使用Redis实现搜索引擎的自动补全功能

搜索引擎通常有一个自动不全功能，即用户输入了搜索对象的前缀后，搜索引擎会自动匹配可能的搜索对象的全称。编程时使用的IDE或文本编辑器也有类似自动匹配的提示。常规的思路是使用Trie树或其优化后的Patricia树。具体的实现上，要权衡内存消耗和查询效率，使用Double Array Trie是一种不错的思路。今天，提供一种不一样的实现思路，它不需要我们实现自己的Trie树，而是借用Redis内置的数据结构。这样做的好处是，多个WEB应用（进程）可用通过Redis共享存储的数据，而不用在进程中维护前缀匹配的数据（Trie树这种方案要维护前缀数据需要额外的空间）。另外，Redis内置的数据结构使用C语言实现，经得起性能考验。

本文先提供简单的思路，然后在这个思路上优化。

朴素的实现

我们先假定一个场景以方便说明原理。假设现在数据是以键值的形式保存，把键当做是区分不同场景下值的名字空间，值是一个列表，保存该名字空间下的搜索对象。我们要做的是，给定名字空间和搜索前缀的情况下，找到该名字空间下的所有匹配前缀的搜索对象。例如：

1	key-->[abc, abcd, wind]

key是名字空间，现在我们输入搜索前缀prefix，程序需要好到所有匹配prefix的对象。如果prefix=abc，那么输入的结果为abc、abcd。

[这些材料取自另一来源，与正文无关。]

/-- The test of a pending request at the latch point of a boundary of its source (R417). -/
def State.plLatch (s : State) (src : Nat) : State :=
  match s.pwr.asked with
  | none => s
  | some v =>
    if getBits v 13 8 ≠ src ∨ s.pwr.plan.isSome ∨ s.pwr.drained ∨ (s.mode ≠ 6 ∧ s.mode ≠ 7) then s
    else
      let a := if getBit v 3 then getBits v 2 0 else s.rampTarget 0
      let b := if getBit v 7 then getBits v 6 4 else s.rampTarget 1
      if !pairOk a b then (s.setAsked none).pwrResult 0x12 0 0
      else if (getBit v 3 && decide (a < s.wytheFloor 0)) || (getBit v 7 && decide (b < s.wytheFloor 1)) then
        (s.setAsked none).pwrResult 0x11 0 0
      else s.setPwr { s.pwr with plan := some (src, a, b) }

/-- The floors worked out from the pending clock values, `t`, against the levels at the latch point
(R421). -/
def State.breachTest (s t : State) (src : Nat) : State :=
  if s.mode ≠ 6 ∧ s.mode ≠ 7 ∧ s.mode ≠ 8 then s
  else if s.levelAt src 0 < t.wytheFloor 0 ∨ s.levelAt src 1 < t.wytheFloor 1 then
    s.setPwr { s.pwr with breach := some (src, t.wytheFloor 0, t.wytheFloor 1) }
  else s

/-- The level requests and breaches of a boundary take effect (R417, R421, R424). -/
def State.plDeliver (s : State) (src : Nat) : State :=
  let (go, s) := match s.pwr.plan with
    | some (p, a, b) => if p = src then (some (a, b), (s.setAsked none).setPwr { (s.setAsked none).pwr with plan := none })
                        else (none, s)
    | none => (none, s)
  match s.pwr.breach with
  | some (p, f0, f1) =>
    if p ≠ src then (match go with
      | some l => if l = s.levels then (s.pwrResult 1 0 0).raise 240 else s.rampTo l true
      | none => s)
    else
      let t := s.setPwr { s.pwr with breach := none }
      let t := (t.setBit Reg.pwrErr 0 true).raise 245
      let bk := raiseLevels (t.pwr.back0, t.pwr.back1) (f0, f1)
      let t := if t.mode = 8 then t.setPwr { t.pwr with back0 := bk.1, back1 := bk.2 } else t
      let l := raiseLevels (go.getD (t.rampTarget 0, t.rampTarget 1)) (f0, f1)
      if l = t.levels ∧ !t.ramps then t else t.rampTo l (go.isSome || t.pwr.byReq)
  | none => match go with
    | some l => if l = s.levels then (s.pwrResult 1 0 0).raise 240 else s.rampTo l true
    | none => s

/-! Mode requests (R422, R426). -/

/-- Can wake source `i` act in a mode (R427)? -/
def wakeActs (i mode : Nat) : Bool := decide (mode ≠ 0xA) || decide (i < 5)

/-- The first reason to refuse a mode request, none when it is accepted: an armed group is BUSY (R258, R422). -/
def State.modeCheck (s : State) (m : Nat) : Option Nat :=
  if s.mode = 7 ∨ s.pwr.waiting ≠ 0 ∨ s.pwr.entering ≠ 0 ∨ (List.range 8).any (fun g => decide (s.fld (Reg.cgStat g) 1 0 ≠ 0)) then
    some 0x10
  else if s.mode ≠ 6 then some 0x16
  else if m = 0 then some 0x14
  else if m = 1 then s.dozeCheck
  else if (List.range 8).any (fun i => s.bit Reg.pwrWakeen i && wakeActs i (7 + m)) then none
  else some 0x17

/-- A write of PWR_MREQ.  MODE 1, 2, 3 lead to the mode codes 8, 9, 0xA. -/
def State.mreqWrite (s : State) (v : Word) : State :=
  let t := s.plainWrite Reg.pwrMreq v
  if !getBit v 4 then t
  else
    let m := getBits v 1 0
    match t.modeCheck m with
    | some code => t.pwrResult code 1 0
    | none =>
      let t := if t.pwr.asked.isSome then
          let u := t.setAsked none
          (u.setPwr { u.pwr with plan := none }).pwrResult 0x19 0 0
        else t
      let t := if 2 ≤ m then t.sndAbort else t
      if t.ramps then t.setPwr { t.pwr with waiting := 7 + m } else t.modeBegin (7 + m)

/-- The meaning of MODE_REQUEST_DOZE. -/
def execModeRequestDoze (ag : Agent) (s : State) : Host.Outcome State Fault Refusal :=
  .next (s.rws ag Reg.pwrMreq (s.mreqWrite 0x11#32))

/-- The meaning of MODE_REQUEST_SLEEP. -/
def execModeRequestSleep (ag : Agent) (s : State) : Host.Outcome State Fault Refusal :=
  .next (s.rws ag Reg.pwrMreq (s.mreqWrite 0x12#32))

/-- The meaning of MODE_REQUEST_STANDBY. -/
def execModeRequestStandby (ag : Agent) (s : State) : Host.Outcome State Fault Refusal :=
  .next (s.rws ag Reg.pwrMreq (s.mreqWrite 0x13#32))

/-! The drain and the entries (R423, R425, R431). -/

/-- The domains that have not drained, as far as the block's own state shows it. -/
def State.undrained (s : State) : List Nat :=
  [(1, s.hampDrained),
   (2, s.gws.all (fun e => e.2.reads.isEmpty && e.2.tags.isEmpty)),
   (3, (s.wale.ports.all (fun e => e.2.buf.isEmpty)) && (List.range 4).all (fun n => !s.bit (Reg.waleRqCtl n) 13) &&
     s.wale.gangTx.isNone && s.wale.gangRx.isNone),
   (4, decide (s.fld Reg.cfgPsrc 2 0 ≠ 2) && decide (s.fld Reg.cfgPsrc 2 0 ≠ 3))].filterMap
    (fun e => if e.2 then none else some e.1)

/-- The fabric synthesizers and the quad PLLs stop: they relock after the wake (R425 step 4). -/
def State.clocksStop (s : State) : State :=
  let t := (List.range 32).foldl (fun t n =>
    if (t.synthLive n).refsrc = 0 then t else t.synthBegin n .relock) s
  let t := (List.range 16).foldl (fun t q => (t.pllUnlock q 0).pllUnlock q 1) t
  t.setBit Reg.clkStatus 7 false

/-- Steps 1 to 5 of the SLEEP entry (R425). -/
def State.sleepSteps (s : State) : State :=
  let t := (s.setPwr { s.pwr with drained := true, plan := none, back0 := s.plw 0, back1 := s.plw 1 }).setMstate 2
  let t := ((t.waleSleep).pcieDown 0).pcieDown 1
  let t := ((t.hampSleep).clocksStop).lanesOff [6, 5, 4]
  t.rampTo (0, 0) false

/-- The registers of the always-on domain that STANDBY keeps. -/
def standbyRegs : List Nat :=
  [Reg.pwrWakeen, Reg.pwrWakepin, Reg.pwrWakeCause, Reg.pwrWtimer, Reg.lcZcause, Reg.lcTamper]

/-- STANDBY is entered: every domain but always-on is off (R431). -/
def State.standbyEnter (s : State) : State :=
  let t := ((s.sysBcast (.sleep false)).walePortsDrop).keyClear
  let u := State.keepRegs t t.restart standbyRegs
  (u.setRail 0 true).wr Reg.sysMode (BitVec.ofNat 32 (0xA + 16 * 6))

/-- The drain is over: the entry proceeds, unless the device has left RUN (R423). -/
def State.quiesced (s : State) : State :=
  if s.mode ≠ 6 then (s.drainEnd).pwrResult 0x10 1 0
  else if s.pwr.entering = 9 then s.sleepSteps
  else s.standbyEnter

一个明显的思路是遍历，对，这就是我们的经典实现。每次进行前缀查找时，把key对应的值（列表）返回给应用进程，程序负责遍历是否匹配前缀。具体的代码如下：

import redis

class AutoComplete:

    def __init__(self, store_size=100):
        self._conn = redis.Redis()
        self._store_size = store_size

    def add(self, key, value):
        ac_list = 'recent:' + key
        pipeline = self._conn.pipeline(True)
        pipeline.lrem(ac_list, value)
        pipeline.lpush(ac_list, value)
        # pipeline.ltrim(ac_list, 0, self._store_size-1) 这行代码用于维护有限的内存空间，一般不用
        pipeline.execute()

    def remove(self, key, value):
        self._conn.lrem('recent:'+key, value)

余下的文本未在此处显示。